§ Task details:
In the records below, count every line that includes the word "refine". Provide the total alone.
====
-- ==== Sys2Proof/Laws/Memory.lean ====
section
/-! SUPPORT. The laws of the byte memories: read after write, and that every operation keeps the canonical form. -/

namespace Sys2Proof.Machine

/-! ### Reading the list after an update -/

theorem Memory.get_set (m : Memory) (a b : Nat) (v : Byte) :
    (m.set a v).get b = if b = a then some v else m.get b := by
  induction m with
  | nil => simp only [Memory.set, Memory.get]
  | cons c m ih =>
    obtain ⟨x, u⟩ := c
    unfold Memory.set
    split
    · simp only [Memory.get]
    · split
      · subst_vars; simp only [Memory.get]; split <;> rfl
      · simp only [Memory.get, ih]
        split <;> split <;> first | rfl | omega

@[simp] theorem Memory.get_set_same (m : Memory) (a : Nat) (v : Byte) : (m.set a v).get a = some v := by
  simp [Memory.get_set]

theorem Memory.get_set_other (m : Memory) {a b : Nat} (v : Byte) (h : b ≠ a) : (m.set a v).get b = m.get b := by
  simp [Memory.get_set, h]

theorem Memory.get_filter (m : Memory) (p : Nat → Bool) (b : Nat) :
    Memory.get (m.filter fun c => p c.1) b = if p b then m.get b else none := by
  induction m with
  | nil => simp [Memory.get]
  | cons c m ih =>
    obtain ⟨x, u⟩ := c
    by_cases hx : p x
    · rw [List.filter_cons_of_pos (by simpa using hx)]
      simp only [Memory.get, ih]
      by_cases hb : b = x
      · subst hb; simp [hx]
      · simp [hb]
    · rw [List.filter_cons_of_neg (by simpa using hx), ih]
      by_cases hb : b = x
      · subst hb; simp [hx]
      · simp [Memory.get, hb]

theorem Memory.get_erase (m : Memory) (a b : Nat) : (m.erase a).get b = if b = a then none else m.get b := by
  have := Memory.get_filter m (fun x => decide (x ≠ a)) b
  by_cases h : b = a <;> simp_all [Memory.erase]

theorem Memory.get_dropBelow (m : Memory) (n b : Nat) : (m.dropBelow n).get b = if n ≤ b then m.get b else none := by
  have := Memory.get_filter m (fun x => decide (n ≤ x)) b
  by_cases h : n ≤ b <;> simp_all [Memory.dropBelow]

theorem Memory.get_none_of_within {m : Memory} {n a : Nat} (h : m.within n) (ha : n ≤ a) : m.get a = none := by
  induction m with
  | nil => rfl
  | cons c m ih =>
    obtain ⟨x, u⟩ := c
    have hx : x < n := h (x, u) (by simp)
    rw [Memory.get, if_neg (by omega)]
    exact ih fun c hc => h c (by simp [hc])

theorem Memory.get_isSome_iff (m : Memory) (a : Nat) : (m.get a).isSome ↔ ∃ c ∈ m, c.1 = a := by
  induction m with
  | nil => simp [Memory.get]
  | cons c m ih =>
    obtain ⟨x, u⟩ := c
    by_cases h : a = x
    · simp [Memory.get, h]
    · have hx : x ≠ a := fun e => h e.symm
      simp [Memory.get, h, ih, hx]

/-! ### The canonical form -/

theorem Memory.mem_set {m : Memory} {a : Nat} {v : Byte} {c : Host.Cell} (h : c ∈ m.set a v) : c = (a, v) ∨ c ∈ m := by
  induction m with
  | nil => simpa [Memory.set] using h
  | cons d m ih =>
    obtain ⟨x, u⟩ := d
    unfold Memory.set at h
    split at h
    · simpa using h
    · split at h
      · simp only [List.mem_cons] at h ⊢
        rcases h with h | h
        · exact .inl h
        · exact .inr (.inr h)
      · simp only [List.mem_cons] at h ⊢
        rcases h with h | h
        · exact .inr (.inl h)
        · rcases ih h with h | h
          · exact .inl h
          · exact .inr (.inr h)

theorem Memory.wf_set {m : Memory} (h : m.wf) (a : Nat) (v : Byte) : (m.set a v).wf := by
  induction m with
  | nil => simp [Memory.set, Memory.wf]
  | cons d m ih =>
    obtain ⟨x, u⟩ := d
    have hm := List.pairwise_cons.mp h
    unfold Memory.set
    split
    · rename_i hax
      refine List.pairwise_cons.mpr ⟨?_, h⟩
      intro c hc
      rcases List.mem_cons.mp hc with rfl | hc
      · exact hax
      · have := hm.1 c hc; simp only at this ⊢; omega
    · split
      · subst_vars
        exact List.pairwise_cons.mpr ⟨hm.1, hm.2⟩
      · refine List.pairwise_cons.mpr ⟨?_, ih hm.2⟩
        intro c hc
        rcases Memory.mem_set hc with rfl | hc
        · simp only; omega
        · exact hm.1 c hc

theorem Memory.wf_filter {m : Memory} (h : m.wf) (p : Host.Cell → Bool) : Memory.wf (m.filter p) :=
  List.Pairwise.filter p h

theorem Memory.wf_erase {m : Memory} (h : m.wf) (a : Nat) : (m.erase a).wf := Memory.wf_filter h _

theorem Memory.wf_dropBelow {m : Memory} (h : m.wf) (n : Nat) : (m.dropBelow n).wf := Memory.wf_filter h _

theorem Memory.wf_mixData {m : Memory} (h : m.wf) (d n : Nat) : (mixData d m n).wf := by
  induction n with
  | zero => exact h
  | succ n ih => exact Memory.wf_set ih n _

theorem Memory.within_set {m : Memory} {n a : Nat} (h : m.within n) (ha : a < n) (v : Byte) : (m.set a v).within n := by
  intro c hc
  rcases Memory.mem_set hc with rfl | hc
  · exact ha
  · exact h c hc

theorem Memory.within_filter {m : Memory} {n : Nat} (h : m.within n) (p : Host.Cell → Bool) :
    Memory.within (m.filter p) n :=
  fun c hc => h c (List.mem_filter.mp hc).1

theorem Memory.within_mono {m : Memory} {n k : Nat} (h : m.within n) (hk : n ≤ k) : m.within k :=
  fun c hc => Nat.lt_of_lt_of_le (h c hc) hk

theorem Memory.within_mixData {m : Memory} {k n : Nat} (h : m.within k) (hn : n ≤ k) (d : Nat) :
    (mixData d m n).within k := by
  induction n with
  | zero => exact h
  | succ n ih => exact Memory.within_set (ih (by omega)) (by omega) _

theorem Memory.get_mixData (d : Nat) (m : Memory) (n a : Nat) :
    (mixData d m n).get a = if a < n then some (Config.resetMix d a) else m.get a := by
  induction n with
  | zero => simp [mixData]
  | succ n ih =>
    rw [mixData, Memory.get_set, ih]
    by_cases h : a = n
    · subst h; simp
    · by_cases h' : a < n
      · simp [h, h', Nat.lt_succ_of_lt h']
      · simp [h, h', show ¬ a < n + 1 by omega]

/-- Equal memories are equal data: a canonical memory is known from what it lists at each address. -/
theorem Memory.ext_get {m k : Memory} (hm : m.wf) (hk : k.wf) (h : ∀ a, m.get a = k.get a) : m = k := by
  induction m generalizing k with
  | nil =>
    cases k with
    | nil => rfl
    | cons d k => obtain ⟨y, w⟩ := d; have := h y; simp [Memory.get] at this
  | cons c m ih =>
    obtain ⟨x, u⟩ := c
    have hm' := List.pairwise_cons.mp hm
    cases k with
    | nil => have := h x; simp [Memory.get] at this
    | cons d k =>
      obtain ⟨y, w⟩ := d
      have hk' := List.pairwise_cons.mp hk
      have below : ∀ {l : Memory} {z a : Nat}, (∀ c ∈ l, z < c.1) → a ≤ z → l.get a = none := by
        intro l z a hl ha
        induction l with
        | nil => rfl
        | cons e l ihl =>
          obtain ⟨q, r⟩ := e
          have : z < q := hl (q, r) (by simp)
          rw [Memory.get, if_neg (by omega)]
          exact ihl fun c hc => hl c (by simp [hc])
      have hxy : x = y := by
        rcases Nat.lt_trichotomy x y with hlt | heq | hgt
        · have h1 := h x
          simp only [Memory.get, if_pos, if_neg (show ¬ x = y by omega)] at h1
          rw [below hk'.1 (by simp only; omega)] at h1; cases h1
        · exact heq
        · have h1 := h y
          simp only [Memory.get, if_pos, if_neg (show ¬ y = x by omega)] at h1
          rw [below hm'.1 (by simp only; omega)] at h1; cases h1
      subst hxy
      have huw : u = w := by have := h x; simpa [Memory.get] using this
      subst huw
      congr 1
      refine ih hm'.2 hk'.2 fun a => ?_
      by_cases ha : a = x
      · subst ha; rw [below hm'.1 (Nat.le_refl _), below hk'.1 (Nat.le_refl _)]
      · have := h a; simpa [Memory.get, ha] using this

/-! ### Reading a memory of the machine after a write -/

theorem readData_writeData (s : State) (i j : Nat) (v : Byte) :
    (s.writeData i v).readData j = if j = i then v else s.readData j := by
  unfold State.readData
  rw [writeData_data, Memory.get_set]
  split <;> rfl

theorem readSnap_writeSnap (s : State) (i j : Nat) (v : Byte) :
    (s.writeSnap i v).readSnap j = if j = i then v else s.readSnap j := by
  unfold State.readSnap
  rw [writeSnap_snap, Memory.get_set]
  split <;> rfl

theorem readOut_writeOut (s : State) (i j : Nat) (v : Byte) :
    (s.writeOut i v).readOut j = if j = i then v else s.readOut j := by
  unfold State.readOut
  rw [writeOut_out, writeOut_draws, Memory.get_set]
  split <;> rfl

theorem readWin_writeWin (s : State) (i j : Nat) (v : Byte) :
    (s.writeWin i v).readWin j = if j = i then v else s.readWin j := by
  unfold State.readWin
  rw [writeWin_winFilled, writeWin_par]
  unfold State.writeWin
  split
  · rename_i h
    simp only [Memory.get_erase]
    split
    · rename_i hj; subst hj; simp [h.1, h.2]
    · rfl
  · simp only [Memory.get_set]
    split <;> rfl

theorem readWin_fillWin (s : State) (n j : Nat) :
    (s.fillWin n).readWin j = if j < n then s.par.windowInitAt j else s.readWin j := by
  unfold State.readWin
  rw [fillWin_win, fillWin_winFilled, fillWin_par, Memory.get_dropBelow]
  by_cases h : j < n
  · simp [h, show ¬ n ≤ j by omega]
  · have h' : n ≤ j := by omega
    simp only [h, if_false, h', if_true, lt_max_iff, or_false]

/-- A read of a memory depends on that memory alone (for OUT on the draw, for WIN on its fill, besides). -/
theorem readData_congr {s t : State} (h : t.data = s.data) (i : Nat) : t.readData i = s.readData i := by
  unfold State.readData; rw [h]

theorem readSnap_congr {s t : State} (h : t.snap = s.snap) (i : Nat) : t.readSnap i = s.readSnap i := by
  unfold State.readSnap; rw [h]

/-- After a raise no OUT byte is defined, whichever command raised (60_exceptions.md R214, 10_state.md R42). -/
theorem readOut_raise (s : State) (e : ErrKind) (b : Bool) (i : Nat) :
    (s.raise e b).readOut i = Config.freeOut (s.raise e b).draws i := by
  unfold State.readOut; rw [raise_out]; rfl

theorem readOut_congr {s t : State} (h : t.out = s.out) (hd : t.draws = s.draws) (i : Nat) :
    t.readOut i = s.readOut i := by
  unfold State.readOut; rw [h, hd]

theorem readWin_congr {s t : State} (h : t.win = s.win) (hf : t.winFilled = s.winFilled) (hp : t.par = s.par) (i : Nat) :
    t.readWin i = s.readWin i := by
  unfold State.readWin; rw [h, hf, hp]

/-- Writing WIN keeps its canonical form. -/
theorem winCanonical_writeWin {s : State} (h : s.winCanonical) (i : Nat) (v : Byte) : (s.writeWin i v).winCanonical := by
  intro c hc hlt
  rw [writeWin_winFilled] at hlt
  rw [writeWin_par]
  unfold State.writeWin at hc
  split at hc
  · exact h c (List.mem_filter.mp hc).1 hlt
  · rename_i hn
    rcases Memory.mem_set hc with rfl | hc
    · intro hv; exact hn ⟨hlt, hv⟩
    · exact h c hc hlt

/-- Filling WIN keeps its canonical form. -/
theorem winCanonical_fillWin {s : State} (h : s.winCanonical) (n : Nat) : (s.fillWin n).winCanonical := by
  intro c hc hlt
  rw [fillWin_win] at hc
  rw [fillWin_winFilled] at hlt
  have hm := List.mem_filter.mp hc
  have hn : n ≤ c.1 := by simpa using hm.2
  exact h c hm.1 (by omega)

theorem wf_writeWin {s : State} (h : s.win.wf) (i : Nat) (v : Byte) : (s.writeWin i v).win.wf := by
  unfold State.writeWin; split
  · exact Memory.wf_erase h i
  · exact Memory.wf_set h i v

theorem within_writeWin {s : State} {n i : Nat} (h : s.win.within n) (hi : i < n) (v : Byte) :
    (s.writeWin i v).win.within n := by
  unfold State.writeWin; split
  · exact Memory.within_filter h _
  · exact Memory.within_set h hi v

/-! ### The snapshot (41_block_unshuffler.md R133) -/

section
variable (s : State) (n : Nat)

theorem snapshot_eq : s.snapshot n = { s with snap := (s.snapshot n).snap } := by
  induction n with
  | zero => rfl
  | succ n ih => rw [State.snapshot]; unfold State.writeSnap; rw [ih]

@[simp] theorem snapshot_par : (s.snapshot n).par = s.par := by rw [snapshot_eq]
@[simp] theorem snapshot_regs : (s.snapshot n).regs = s.regs := by rw [snapshot_eq]
@[simp] theorem snapshot_work : (s.snapshot n).work = s.work := by rw [snapshot_eq]
@[simp] theorem snapshot_data : (s.snapshot n).data = s.data := by rw [snapshot_eq]
@[simp] theorem snapshot_out : (s.snapshot n).out = s.out := by rw [snapshot_eq]
@[simp] theorem snapshot_win : (s.snapshot n).win = s.win := by rw [snapshot_eq]
@[simp] theorem snapshot_winFilled : (s.snapshot n).winFilled = s.winFilled := by rw [snapshot_eq]
@[simp] theorem snapshot_draws : (s.snapshot n).draws = s.draws := by rw [snapshot_eq]
@[simp] theorem snapshot_inputs : (s.snapshot n).inputs = s.inputs := by rw [snapshot_eq]
@[simp] theorem snapshot_replies : (s.snapshot n).replies = s.replies := by rw [snapshot_eq]

theorem readSnap_snapshot (i : Nat) : (s.snapshot n).readSnap i = if i < n then s.readData i else s.readSnap i := by
  induction n with
  | zero => simp [State.snapshot]
  | succ n ih =>
    rw [State.snapshot, readSnap_writeSnap, ih]
    by_cases h : i = n
    · subst h; simp
    · by_cases h' : i < n
      · simp [h, h', Nat.lt_succ_of_lt h']
      · simp [h, h', show ¬ i < n + 1 by omega]

theorem wf_snapshot (h : s.snap.wf) : (s.snapshot n).snap.wf := by
  induction n with
  | zero => exact h
  | succ n ih => rw [State.snapshot, writeSnap_snap]; exact Memory.wf_set ih n _

theorem within_snapshot {k : Nat} (h : s.snap.within k) (hn : n ≤ k) : (s.snapshot n).snap.within k := by
  induction n with
  | zero => exact h
  | succ n ih => rw [State.snapshot, writeSnap_snap]; exact Memory.within_set (ih (by omega)) (by omega) _

end

/-- The memories of the reset state are in canonical form. -/
theorem reset_memories_wf : State.reset.data.wf ∧ State.reset.out.wf ∧ State.reset.snap.wf ∧ State.reset.win.wf
    ∧ State.reset.winCanonical := by decide

end Sys2Proof.Machine
end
====
§ Written answer:
3